Records from a collection
# # # # #

-- ==== Sys2Proof/Proofs/Calibration.lean ====
section
/-! PROOFS. Calibration (R431, R433): a pass that begins, a run that ends, ABORT and SAVE. -/

namespace Sys2Proof.Machine
open Sys2Proof

/-! ## The commands -/

section
variable {s : State} (h : s.fabricRuns = true) {t : Nat} (ht : t < 16)
include h ht

theorem exec_calPass {q : Nat} (cells : List CellMeas) (ports : List PortMeas) (wit : Nat) (hq : q < 17) :
    exec (.calPass t q cells ports wit) s = .next (s.put (s.dev.calPass t q cells ports wit)) :=
  State.live_of_fabricRuns _ (by rw [decide_eq_true ht, decide_eq_true hq]; rfl) h

theorem exec_calibrationEnd : exec (.calibrationEnd t) s = .next (s.put (s.dev.calibrationEnd t)) :=
  State.live_of_fabricRuns _ (decide_eq_true ht) h
end

section
variable {s : State} (h : s.runs = true) (v : Nat)
include h

theorem exec_abort : exec (.abort v) s = .next (s.put (s.dev.regCommand R.CAL_CTRL (putBit v 0 true))) := State.run_of_runs _ rfl h
theorem exec_save : exec (.save v) s = .next (s.put (s.dev.regCommand R.CAL_CTRL (putBit v 1 true))) := State.run_of_runs _ rfl h
end

section
variable {d : Dev}

/-! ## A pass begins (R431) -/

section
variable {t q wit : Nat} {cells : List CellMeas} {ports : List PortMeas}

theorem Dev.calPass_standby (hrole : d.role = Pr.standby) (hq : q < 16) :
    d.calPass t q cells ports wit = forEach (cells.filter (fun (m : CellMeas) => cellTile m.cell = t && calPassOf m.cell = q))
      (fun m (d : Dev) => (d.takeMeas m true).1) d :=
  (if_pos hrole).trans (if_pos hq)

variable (hrole : d.role ≠ Pr.standby)
include hrole

theorem Dev.calPass_noRun (h : d.cal.runs.find? (fun (r : CalRun) => r.tile = t && decide (r.pass = q)) = none) :
    d.calPass t q cells ports wit = d := by
  simp only [Dev.calPass, if_neg hrole, h]

section
variable {r : CalRun} (h : d.cal.runs.find? (fun (r : CalRun) => r.tile = t && decide (r.pass = q)) = some r)
include h

theorem Dev.calPass_lit (hlit : r.lit = true) : d.calPass t q cells ports wit = d := by
  simp only [Dev.calPass, if_neg hrole, h, hlit, Bool.or_true, if_true]

theorem Dev.calPass_cellNotReady {c : Nat} (hcell : r.cell = some c) (hmode : d.cellMode c ≠ Cm.cal) : d.calPass t q cells ports wit = d := by
  simp only [Dev.calPass, if_neg hrole, h, hcell, decide_eq_false hmode, Bool.not_false, Bool.or_true, Bool.true_or, if_true]

theorem Dev.calPass_tileNotReady (hcell : r.cell = none) (hmode : d.tileMode t ≠ Tm.cal) : d.calPass t q cells ports wit = d := by
  simp only [Dev.calPass, if_neg hrole, h, hcell, decide_eq_false hmode, Bool.not_false, Bool.or_true, Bool.true_or, if_true]

variable (hactive : d.isActive = true) (hlit : r.lit = false)
include hactive hlit

section
variable {job : Nat → CalJob}
  (hjob : ∀ c, job c = { cell := c, step := 0, point := 0, left := 0
                         meas := (cells.filter (fun (m : CellMeas) => cellTile m.cell = t && calPassOf m.cell = q)).find?
                           (fun (m : CellMeas) => m.cell = c) })
include hjob

theorem Dev.calPass_cell {c : Nat} (hcell : r.cell = some c) (hmode : d.cellMode c = Cm.cal) :
    d.calPass t q cells ports wit = d.passOpen { r with work := [job c] } (calSource (c % 3840) 0 true true) [] := by
  simp only [Dev.calPass, if_neg hrole, h, hcell, hactive, decide_eq_true hmode, hlit, Bool.not_true, Bool.or_false, Bool.false_eq_true,
    if_false, hjob]

theorem Dev.calPass_cells {e : Dev} {cs : List Nat} (hcell : r.cell = none) (hmode : d.tileMode t = Tm.cal)
    (he : e = (d.wr F.CAL_STAT.TILE t).wr F.CAL_STAT.PASS q)
    (hcs : cs = ((List.range 3840).map (fun i => t * 3840 + i)).filter (fun c => calPassOf c = q && e.cellMode c = Cm.parked)) (hq : q ≠ 16) :
    d.calPass t q cells ports wit = e.passOpen { r with work := cs.map job } (calSource 0 q false true) cs := by
  rw [funext hjob]
  simp only [Dev.calPass, if_neg hrole, h, hcell, hactive, decide_eq_true hmode, hlit, Bool.not_true, Bool.or_false, Bool.false_eq_true,
    if_false, if_neg hq, ← he, ← hcs]
end

theorem Dev.calPass_ports {e : Dev} (hcell : r.cell = none) (hmode : d.tileMode t = Tm.cal)
    (he : e = (d.wr F.CAL_STAT.TILE t).wr F.CAL_STAT.PASS q) (hq : q = 16) :
    d.calPass t q cells ports wit = e.passOpen { r with ports := ports, wit := wit } (calSource 0 16 false true) [] := by
  simp only [Dev.calPass, if_neg hrole, h, hcell, hactive, decide_eq_true hmode, hlit, Bool.not_true, Bool.or_false, Bool.false_eq_true,
    if_false, if_pos hq, ← he]
end
end

/-! ## A run ends (R433) -/

section
variable {t : Nat}

theorem Dev.calibrationEnd_shadow (hrole : d.role = Pr.standby) (h : (AMap.find d.cal.recs.heads t).isSome = true) :
    d.calibrationEnd t = (d.holdCal t true).marlAsk 3 .cal none := (if_pos hrole).trans (if_pos h)

theorem Dev.calibrationEnd_noShadow (hrole : d.role = Pr.standby) (h : AMap.find d.cal.recs.heads t = none) : d.calibrationEnd t = d :=
  (if_pos hrole).trans (if_neg (by simp [h]))

variable (hrole : d.role ≠ Pr.standby)
include hrole

theorem Dev.calibrationEnd_noRun (h : d.cal.runs.find? (fun (r : CalRun) => r.tile = t && r.pass = 17) = none) : d.calibrationEnd t = d := by
  simp only [Dev.calibrationEnd, if_neg hrole, h]

variable {r : CalRun} {e : Dev} (h : d.cal.runs.find? (fun (r : CalRun) => r.tile = t && r.pass = 17) = some r)
  (he : e = ({ d with cal := { d.cal with runs := d.cal.runs.filter (fun (x : CalRun) => x ≠ r) } } : Dev).setFlag
    F.CAL_STAT.RUNNING (!(d.cal.runs.filter (fun (x : CalRun) => x ≠ r)).isEmpty))
include h he

theorem Dev.calibrationEnd_cell (hcell : r.cell.isSome = true) :
    d.calibrationEnd t = (e.marlAsk 3 .cal none).finishOpt r.item St.ok [] := by
  obtain ⟨c, hc⟩ := Option.isSome_iff_exists.mp hcell
  simp only [Dev.calibrationEnd, if_neg hrole, h, hc, ← he]

theorem Dev.calibrationEnd_tile {w x : Dev} (hcell : r.cell = none)
    (hw : w = (e.setFlag (F.TILE_MODE.CAL_VALID t) (decide (r.fails ≤ e.rd F.CAL_CFG.FAIL_MAX))).holdCal t false)
    (hx : x = { w with boot := { w.boot with
      calibrated := true
      tiles := w.boot.tiles.map (fun (ts : Nat × TileStart) =>
        if ts.1 = t && ts.2.stage = 8 then (t, { ts.2 with stage := if r.fails ≤ w.rd F.CAL_CFG.FAIL_MAX then 9 else 8 }) else ts) } }) :
    d.calibrationEnd t = ((x.tileTrigger t Tm.fenced false []).marlAsk 3 .cal none).finishOpt r.item St.ok [] := by
  simp only [Dev.calibrationEnd, if_neg hrole, h, hcell, ← he, ← hw, ← hx]
end

/-! ## ABORT and SAVE (R433) -/

theorem Dev.regCommand_CAL_CTRL_abort (v : Nat) (hactive : d.isActive = true) :
    d.regCommand R.CAL_CTRL (putBit v 0 true) = if bit v 1 && !d.calAbort.marlHas .cal then d.calAbort.calSave else d.calAbort := by
  refine Dev.regCommand_cal d _ _ rowAt_CAL_CTRL hactive fun fields => ?_
  have hwrite : d.rowWrite R.CAL_CTRL R.CAL_CTRL [] fields (putBit v 0 true) =
      (let e := if bit (putBit v 0 true) 0 then d.calAbort else d
       (if bit (putBit v 0 true) 1 && !e.marlHas .cal then e.calSave else e, St.ok)) := rfl
  rw [hwrite, bit_putBit_self, bit_putBit_of_gt v true (by decide)]
  rfl

theorem Dev.regCommand_CAL_CTRL_save {v : Nat} (hactive : d.isActive = true) (habort : bit v 0 = false) (hnone : d.marlHas .cal = false) :
    d.regCommand R.CAL_CTRL (putBit v 1 true) = d.marlAsk 3 .cal none := by
  refine Dev.regCommand_cal d _ _ rowAt_CAL_CTRL hactive fun fields => ?_
  have hwrite : d.rowWrite R.CAL_CTRL R.CAL_CTRL [] fields (putBit v 1 true) =
      (let e := if bit (putBit v 1 true) 0 then d.calAbort else d
       (if bit (putBit v 1 true) 1 && !e.marlHas .cal then e.calSave else e, St.ok)) := rfl
  rw [hwrite, bit_putBit_self, bit_putBit_of_lt v true (by decide), habort]
  exact Prod.ext (if_pos (by simp [hnone])) rfl

theorem Dev.regCommand_CAL_CTRL_refused (v : Nat) (h : d.isActive = false) : d.regCommand R.CAL_CTRL v = d := by
  have hwrite : d.regWrite R.CAL_CTRL v = (d, St.roleStandby) := d.regWrite_standby _ v _ _ rowAt_CAL_CTRL rfl h
  rw [d.regCommand_refused _ v (by rw [hwrite]; exact (by decide : St.roleStandby ≠ St.ok))]
  apply Dev.regRejected_none <;> decide
end

/-- A write of CAL_CTRL on a unit that is not in pair role ACTIVE changes nothing, held or not. -/
theorem State.run_CAL_CTRL_refused (s : State) (v : Nat) (h : s.dev.isActive = false) :
    s.run true (fun d => d.regCommand R.CAL_CTRL v) = .next s := by
  by_cases hruns : s.runs = true
  · rw [State.run_of_runs _ rfl hruns, Dev.regCommand_CAL_CTRL_refused v h, State.put_dev]
  · have hheld : s.dev.held = true := by simpa [State.runs] using hruns
    exact s.run_held true _ hheld

/-- Settles O13: a pass by the run that is at it and its mode, an end by the run whose passes are done, ABORT and SAVE by CAL_CTRL. -/
theorem calibrationActs : Obligations.CalibrationActs := by
  refine ⟨?pass, ?shadowPass, ?shadowEnd, ?noShadow, ?runEnd, ?abort, ?save, ?refused⟩
  case pass =>
    rintro s t q wit cells ports job hruns ht hq hactive hrole hjob
    rw [exec_calPass hruns ht cells ports wit hq]
    refine ⟨fun h => ?_, fun r h => ⟨fun hlit => ?_, fun c hlit hcell => ⟨fun hmode => ?_, fun hmode => ?_⟩, fun hlit hcell hmode => ?_,
      fun hlit hcell hmode d cs hd hcs => ⟨fun hq16 => ?_, fun hq16 => ?_⟩⟩⟩
    · rw [Dev.calPass_noRun hrole h, State.put_dev]
    · rw [Dev.calPass_lit hrole h hlit, State.put_dev]
    · rw [Dev.calPass_cellNotReady hrole h hcell hmode, State.put_dev]
    · rw [Dev.calPass_cell hrole h hactive hlit hjob hcell hmode]
    · rw [Dev.calPass_tileNotReady hrole h hcell hmode, State.put_dev]
    · rw [Dev.calPass_ports hrole h hactive hlit hcell hmode hd hq16]
    · rw [Dev.calPass_cells hrole h hactive hlit hjob hcell hmode hd hcs hq16]
  case shadowPass =>
    rintro s t q wit cells ports hruns ht hq hrole
    rw [exec_calPass hruns ht cells ports wit (by omega), Dev.calPass_standby hrole hq]
  case shadowEnd =>
    rintro s t hruns ht hrole h
    rw [exec_calibrationEnd hruns ht, Dev.calibrationEnd_shadow hrole h]
  case noShadow =>
    rintro s t hruns ht hrole h
    rw [exec_calibrationEnd hruns ht, Dev.calibrationEnd_noShadow hrole h, State.put_dev]
  case runEnd =>
    rintro s t hruns ht hrole
    rw [exec_calibrationEnd hruns ht]
    refine ⟨fun h => ?_, fun r e h he => ⟨fun hcell => ?_, fun hcell w x hw hx => ?_⟩⟩
    · rw [Dev.calibrationEnd_noRun hrole h, State.put_dev]
    · rw [Dev.calibrationEnd_cell hrole h he hcell]
    · rw [Dev.calibrationEnd_tile hrole h he hcell hw hx]
  case abort =>
    rintro s v hruns hactive
    rw [exec_abort hruns, Dev.regCommand_CAL_CTRL_abort v hactive]
  case save =>
    rintro s v hruns hactive habort hnone
    rw [exec_save hruns, Dev.regCommand_CAL_CTRL_save hactive habort hnone]
  case refused =>
    rintro s v h
    exact ⟨State.run_CAL_CTRL_refused s _ h, State.run_CAL_CTRL_refused s _ h⟩

end Sys2Proof.Machine
end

# # # # #

» **TASK TO COMPLETE**
Could you filter the entries above for lines holding the string "calPassOf" and copy them?

» **TASK RESULT**
    d.calPass t q cells ports wit = forEach (cells.filter (fun (m : CellMeas) => cellTile m.cell = t && calPassOf m.cell = q))
                         meas := (cells.filter (fun (m : CellMeas) => cellTile m.cell = t && calPassOf m.cell = q)).find?
    (hcs : cs = ((List.range 3840).map (fun i => t * 3840 + i)).filter (fun c => calPassOf c = q && e.cellMode c = Cm.parked)) (hq : q ≠ 16) :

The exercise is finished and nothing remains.